L'esperienza francese[modifica | modifica wikitesto]
La notizia delle sue doti di santità e taumaturgia raggiunse anche la Francia, tramite i mercanti
napoletani, arrivando nel 1482 al re Luigi XI il quale, ammalatosi gravemente, lo mandò a chiamare
chiedendogli di visitarlo. Francesco era molto restio all'idea di lasciare la sua gente bisognosa, tanto da
indurre il sovrano francese a inviare un'ambasceria presso Papa Sisto IV affinché ordinasse a
Francesco di recarsi presso di lui. Il Papa e il re di Napoli colsero l'occasione per rinsaldare i fragili
rapporti con l'allora potentissima Francia, intravedendo, in prospettiva, la possibilità di raggiungere un
accordo per abolire la Prammatica Sanzione di Bourges del 1438. Ci vollero alcuni mesi però per
convincere Francesco, che aveva 66 anni, a lasciare la sua terra per attraversare le Alpi, e ad
abbandonare il suo stile di vita austero per passare a vivere in un palazzo reale. Il 2 febbraio 1483,
partendo da Paterno Calabro, Francesco, insieme a Bernardino Otranto di Cropalati, lasciò la Calabria
alla volta della Francia: risalendo per il Vallo di Diano si fermò prima a Polla, poi nell'abbazia di Santa
Maria La Nova di Campagna e a Salerno. Passò per Napoli dove fu accolto da una grande folla
acclamante e dallo stesso re Ferdinando I.
A Roma incontrò diverse volte Papa Sisto, che gli affidò diversi incarichi. S'imbarcò quindi
a Civitavecchia per la Francia. Al suo arrivo presso la corte, nel Castello di Plessis-lez-Tours, Luigi XI
gli s'inginocchiò. L'eremita non lo guarì dal male, ma la sua azione portò a un miglioramento dei
rapporti tra la Francia e il Pontefice. Francesco visse in Francia circa venticinque anni e seppe farsi
apprezzare dal popolo semplice come dai dotti della Sorbona. Molti religiosi francescani, benedettini ed
eremiti, affascinati dal suo stile di vita, si aggregarono a lui anche in Francia, contribuendo
all'universalizzazione del suo ordine. Questo comportò gradualmente il passaggio da un puro
eremitismo a un vero e proprio cenobitismo, con la fondazione di un secondo ordine (per le suore) e un
terzo (per i laici). Le rispettive regole furono approvate da Papa Giulio II il 28 luglio 1506. Il re Carlo VIII,
successore di Luigi XI, stimò molto Francesco e contribuì alla fondazione di due monasteri dell'Ordine
dei Minimi, uno a Plessis-lez-Tours e uno sul monte Pincio a Roma. Nel 1498, alla morte di Carlo VIII,
ascese al trono Luigi XII che, benché Francesco chiedesse di tornare in Italia, non lo concesse. Il santo
eremita aveva ormai 82 anni, e da 15 viveva in terra straniera.

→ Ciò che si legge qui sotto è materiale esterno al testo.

/-- Serve the waiting edges of a beam's run, in order: each starts the next line at its stamp plus RAS_SYNC_DLY. -/
def State.rasEdges (s : State) (n : Nat) : Nat → State
  | 0 => s
  | fuel + 1 =>
    let b := s.beam n
    match b.ras.edges, b.planCmd, b.ras.active with
    | e :: rest, some c, some d =>
      if c.kind ≠ .rasRun ∨ !c.begun ∨ c.recNo ≥ rdH d ∨ !(b.ras.blanking || b.ras.regionOpen) then s
      else
        let s := s.updBeam n fun b => { b with ras := { b.ras with edges := rest } }
        let start : Int := ((e + s.rg P.BEAM_RAS_SYNC_DLY n : Nat) : Int)
        let s := match s.planSyncLine n c.ord c.recNo d start e with
          | some s => s
          | none =>
            let s := s.updBeam n fun b => b.updCmd c.ord fun c => { c with recNo := c.recNo + 1 }
            let s := s.skipLine n d c.ord c.recNo 1 e
            if c.recNo + 1 < rdH d then s.planTurn n (c.recNo + 1) d else s
        s.rasEdges n fuel
    | _, _, _ => s

/-- An edge or a crossing for a beam (R145-R147); ignored while no RASTER_RUN is running,
or while its region lies outside the field. -/
def State.rasEdge (s : State) (n : Nat) (stamp : TS) : State :=
  let b := s.beam n
  match b.cmds.find? fun c => c.begun && c.kind == .rasRun with
  | none => s
  | some _ =>
    if b.st ≠ 3 ∨ b.ras.outside then s
    else
      let s := s.updBeam n fun b => { b with ras := { b.ras with edges := b.ras.edges ++ [stamp] } }
      s.rasEdges n (b.ras.edges.length + 1)

/-- R167: the segment of a sync-mode line is not granted when interpolation must begin its first step: the line goes, its request is
withdrawn, and the path stays where it stands. Lines of later edges are planned anew from there; one whose turnaround is now too long
is missed (R147). -/
def State.dropLine (s : State) (n : Nat) (w : WSeg) : State :=
  let b := s.beam n
  match b.vecs.find? fun v => v.kind == .raster && !v.done && w.t0 ≤ v.t0 && v.t0 < w.t1 with
  | none => s
  | some v =>
    match b.descFor v.ord with
    | none => s
    | some d =>
      let (hx, hy) := b.fineAt w.t0
      let later := b.vecs.filter fun u => u.vid > v.vid
      let s := s.updBeam n fun b =>
        { b with
          segs := b.segs.filter fun g => g.a < w.t0
          gates := b.gates.filter fun g => g.vid < v.vid
          vecs := b.vecs.filter fun u => u.vid < v.vid
          wsegs := b.wsegs.filter fun u => u.t0 < w.t0
          plan := { b.plan with
            hx := hx, hy := hy, cx := hx, cy := hy, prev := .raster, cands := [], tEnd := w.t0, segStart := w.t0 } }
      let s := s.skipLine n d v.ord v.row 2 v.edge
      let next := match later with | u :: _ => u.row | [] => v.row + 1
      let s := if next < rdH d then s.planTurn n next d else s
      later.foldl (fun s u =>
        let s := if (s.beam n).ras.turned = some u.row then s else s.planTurn n u.row d
        match s.planSyncLine n u.ord u.row d u.t0 u.edge with
        | some s => s
        | none =>
          let s := s.skipLine n d u.ord u.row 1 u.edge
          if u.row + 1 < rdH d then s.planTurn n (u.row + 1) d else s) s

/-! ## Resolving a line before it is composed (R148, R149) -/

/-- Fix the pixels and gate intervals of a line whose composition begins: what the buffer does not hold is repeated or
clamped; what is shorter than GATE_MIN is omitted (R139). -/
def State.resolveLine (s : State) (n : Nat) (v : VecInfo) : State :=
  let b := s.beam n
  match b.descFor v.ord with
  | none => s
  | some d =>
    let held := b.ras.bufRows.contains (bufKey v.ord v.row)
    let a := if held then s.lineFromBuffer n d v.ord v.row else lineMissing d
    let e := s.envOf n (rdSet d)
    let sky := bit (rdFlags d) 3
    let own := lineGates a.out (rdPeriod d) v.t0 (if sky then 0 else e.on) (if sky then 0 else e.off) v.vid a.clamp
    let s := s.updBeam n fun b =>
      let b := { b with
        gates := b.gates.filter fun g => g.vid ≠ v.vid
        vecs := b.vecs.map fun (u : VecInfo) => if u.vid = v.vid then { u with resolved := true } else u
        ras := { b.ras with cache := b.ras.cache ++ [(v.vid, a.out)], repeated := b.ras.repeated + a.repeats } }
      b.mergeGates own
    let s := s.omitGates n ((s.beam n).gates.filter fun g => g.vid = v.vid && s.gateShort n g)
    let s := s.bumpBy P.BEAM_RAS_UNDERRUN n a.repeats
    match a.clamp with
    | none => s
    | some k =>
      let s := s.bump P.BEAM_RAS_CLAMP n
      let s := s.updBeam n fun b => { b with ras := { b.ras with clamped := b.ras.clamped + 1 } }
      -- a limit reached at the last pixel forces none off: the field then reads W
      let first := if a.missing then 0 else if k ≥ rdW d then rdW d else rdPixelAt d v.row k
      s.record (s.beamSrc n) 0x1103
        (le 4 v.tag ++ le 4 (s.regionOf n v.ord) ++ le 2 v.row ++ le 2 first ++ le 2 (rdW d - k))

/-- R150: the power scale and the shapes of the pixel at place k of a line: those it began with, else those in effect when it begins. -/
def State.pixelScale (s : State) (n : Nat) (v : VecInfo) (k : Nat) (period : Nat) : Nat × List Nat :=
  let r := (s.beam n).ras
  if r.pix = some (v.vid, k) then (r.pixScale, r.pixShapes)
  else if v.t0 + ((k * period : Nat) : Int) < (r.scaleAt : Int) then (r.oldScale, r.oldShapes)
  else (s.rg P.BEAM_RAS_PSCALE n, (List.range 4).map fun i => s.rg (P.BEAM_RAS_SHAPE + i) n)

/-- The place of the pixel under the path point of a line at time t. -/
def pixelPlace (d : List Byte) (v : VecInfo) (t : Int) : Nat := min ((max 0 (t - v.t0)).toNat / rdPeriod d) (rdW d - 1)

/-- A write of RAS_PSCALE or RAS_SHAPE takes effect: pixels begun before it keep what was in effect. -/
def State.scaleWrite (s : State) (n pid v : Nat) : State :=
  let shapes := (List.range 4).map fun i => s.rg (P.BEAM_RAS_SHAPE + i) n
  let r := (s.beam n).ras
  let s := if r.scaleAt = s.now then s
    else s.updBeam n fun b => { b with ras := { b.ras with scaleAt := s.now, oldScale := s.rg P.BEAM_RAS_PSCALE n, oldShapes := shapes } }
  s.setReg pid v

/-- R138: base power (24 bits), focus offset and pulse width of a step at time t of a raster line. The two divisions are made as one,
rounded down (log entry 110). -/
def State.rasterStep (s : State) (n : Nat) (v : VecInfo) (t : Int) : Nat × Int × Nat :=
  let b := s.beam n
  match b.descFor v.ord with
  | none => (0, 0, 0)
  | some d =>
    let px := (assocGet b.ras.cache v.vid).getD []
    let k := pixelPlace d v t
    let p := px.getD k 0
    let (f, sh) := s.modPixel d v.row (rdPixelAt d v.row k)
    let (scale, shapes) := s.pixelScale n v k (rdPeriod d)
    let shape := shapes.getD sh 0
    let b16 := p * 16 + p / 256
    let b16 := min 65535 (b16 * scale * (shape % 65536) / (32768 * 32768))
    (power24 b16, f * (s.rg P.BEAM_RAS_MOD_Z n : Int), shape / 65536)

/-! ## The line buffer (R148) -/

/-- Bytes a buffered row takes: a power row, and for an even row its modifier row. -/
def rowBytes (d : List Byte) (row : Nat) : Nat :=
  (3 * rdW d + 1) / 2 + (if rdMod d ≠ noAcc && row % 2 = 0 then (rdW d + 1) / 2 else 0)

def Beam.bufFill (b : Beam) : Nat :=
  (b.ras.bufRows.map fun k => match b.descFor (k / 65536) with | some d => rowBytes d (k % 65536) | none => 0).sum

/-- The next row that the line buffer fetches for a command: that of a line still to be planned or exposed, not of one that is done or
skipped (R147, R148). -/
def Beam.nextRow (b : Beam) (c : ExpCmd) : Nat :=
  let live (r : Nat) : Bool := b.vecs.any fun v => v.ord = c.ord && v.kind == .raster && v.row = r && !v.done
  (((List.range (c.recNo - c.fetched)).map fun i => c.fetched + i).find? live).getD (max c.fetched c.recNo)

/-- LINE_BUFFER_FILL: the next whole row of the first latched region that has rows to fetch and room for one. -/
def State.lineBufferFill (s : State) (n : Nat) : State :=
  let b := s.beam n
  let cand := b.cmds.find? fun c =>
    match c.kind, b.descFor c.ord with
    | .rasPush _, some d => c.recNo > 0 && b.nextRow c < rdH d
    | .rasRun, some d => c.begun && b.nextRow c < rdH d
    | _, _ => false
  match cand with
  | none => s
  | some c =>
    match b.descFor c.ord with
    | none => s
    | some d =>
      let row := b.nextRow c
      if b.bufFill + rowBytes d row > 16384 then s
      else
        let stride := s.memNat (rdPower d) 8 4
        let s := s.readLines (rdPower d) (16 + stride * row) ((3 * rdW d + 1) / 2)
        let s := if rdMod d = noAcc ∨ row % 2 = 1 then s
          else s.readLines (rdMod d) (16 + s.memNat (rdMod d) 8 4 * (row / 2)) ((rdW d + 1) / 2)
        s.updBeam n fun b =>
          let b := b.updCmd c.ord fun c => { c with fetched := row + 1 }
          { b with ras := { b.ras with bufRows := b.ras.bufRows ++ [bufKey c.ord row] } }

/-! ## Blanking and the end of a region (R140, R142, R151) -/

/-- A raster command goes: loans return, and the run's active set is dropped. -/
def State.endRaster (s : State) (n : Nat) (c : ExpCmd) : State :=
  let s := s.returnLoans c.loans
  let s := match c.kind, (s.beam n).ras.active with
    | .rasRun, some d => s.returnLoans (descLoans d)
    | _, _ => s
  s.updBeam n fun b =>
    { b with
      cmds := b.cmds.filter fun x => x.ord ≠ c.ord
      ras := { b.ras with
        active := if c.kind == .rasRun then none else b.ras.active
        edges := if c.kind == .rasRun then [] else b.ras.edges
        blanking := false
        regionOpen := false
        outside := false
        turned := none
        bufRows := b.ras.bufRows.filter fun k => k / 65536 ≠ c.ord } }

/-- RAS_REGION with cause 1 (R142). -/
def State.regionOutside (s : State) (n : Nat) (d : List Byte) : State :=
  s.record (s.beamSrc n) 0x1101
    (le 4 (rdTag d) ++ le 4 (s.rg P.BEAM_RAS_REGION_NO n) ++ le 4 (rdPower d) ++ le 4 (rdMod d) ++ le 1 1)

/-- RASTER_BLANKING of a run, whose blanking began where its last line ended: halts act; the pending set, if written since the last blanking, becomes the active one. A region outside
the field is recorded once and not exposed: the run waits for the next descriptor. -/
def State.blankRun (s : State) (n : Nat) (c : ExpCmd) : State :=
  let b := s.beam n
  let halts := b.ras.halts.filter fun h => h.ord > c.ord
  let start := match b.ras.endAt with | some t => t.toNat | none => s.now
  let s := s.updBeam n fun b => { b with ras := { b.ras with endAt := none } }
  if halts ≠ [] then
    let s := halts.foldl (fun s h => s.decide h.k rOK start (le 4 (s.rg P.BEAM_RAS_REGION_NO n))) s
    let s := s.updBeam n fun b => { b with ras := { b.ras with halts := b.ras.halts.filter fun h => h.ord ≤ c.ord } }
    s.endRaster n c
  else
    let s := if b.ras.pendingFresh then
        let s := match b.ras.active with | some d => s.returnLoans (descLoans d) | none => s
        s.updBeam n fun b =>
          { b with ras := { b.ras with active := b.ras.pending, pendingFresh := false, pending := none, outside := false } }
      else s
    match (s.beam n).ras.active with
    | none => s
    | some d =>
      if (s.beam n).ras.outside then s
      else if !s.regionInField n d then
        (s.regionOutside n d).updBeam n fun b => { b with ras := { b.ras with outside := true, edges := [] } }
      else
        let s := s.updBeam n fun b =>
          let b := b.updCmd c.ord fun c => { c with recNo := 0, fetched := 0 }
          { b with ras := { b.ras with
            blanking := true, exposed := 0, skipped := 0, clamped := 0, repeated := 0
            bufRows := b.ras.bufRows.filter fun k => k / 65536 ≠ c.ord } }
        let s := s.planTurn n 0 d
        s.rasEdges n ((s.beam n).ras.edges.length + 1)

/-- RASTER_BLANKING of a push: its descriptor is latched and checked against the field; its first line is planned. -/
def State.blankPush (s : State) (n : Nat) (c : ExpCmd) (d : List Byte) : State :=
  if c.recNo > 0 then s
  else if !s.regionInField n d then (s.regionOutside n d).endRaster n c
  else s.planLine n c.ord 0 d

Il sereno epilogo e la grande eredità spirituale[modifica | modifica wikitesto]


Dopo aver trascorso gli ultimi anni in serena solitudine, morì in Francia a Plessis-lez-Tours il 2
aprile 1507, un venerdì santo, a ben 91 anni, età più che ragguardevole per l'epoca. Approssimandosi
la sua fine, chiamò a sé i suoi confratelli sul letto di morte, esortandoli alla carità vicendevole e al
mantenimento dell'austerità nella regola. Provvide alla nomina del vicario generale e infine, dopo avere
ricevuto i sacramenti, si fece leggere la Passione secondo Giovanni.

Culto[modifica | modifica wikitesto]


Fu canonizzato il 1º maggio 1519, a soli dodici anni dalla sua morte, durante il pontificato di Papa
Leone X (al quale predisse l'elezione al soglio pontificio quando questi era ancora bambino[12]), evento
molto raro per i suoi tempi. Il 13 aprile 1562, degli ugonotti forzarono la sua tomba, trovarono il corpo
incorrotto e vi diedero fuoco.[13] A causa dell'incendio sono rimaste pochissime reliquie, conservate in
massima parte nei conventi dei Minimi, fra cui Palermo, Milazzo e Paola. La sua festa si celebra il 2
aprile, giorno della sua nascita al Cielo. Tuttavia, non potendosi spesso celebrare come festa liturgica
perché quasi sempre ricorre in Quaresima, la si festeggia ogni anno a Paola nell'anniversario della
sua canonizzazione, il 1º maggio. La notizia, però, arrivò a Paola tre giorni dopo; per questo i
festeggiamenti si tengono dall'1 al 4 maggio.
Urbano VIII il 23 marzo 1630 lo dichiara Patrono del Regno di Sicilia.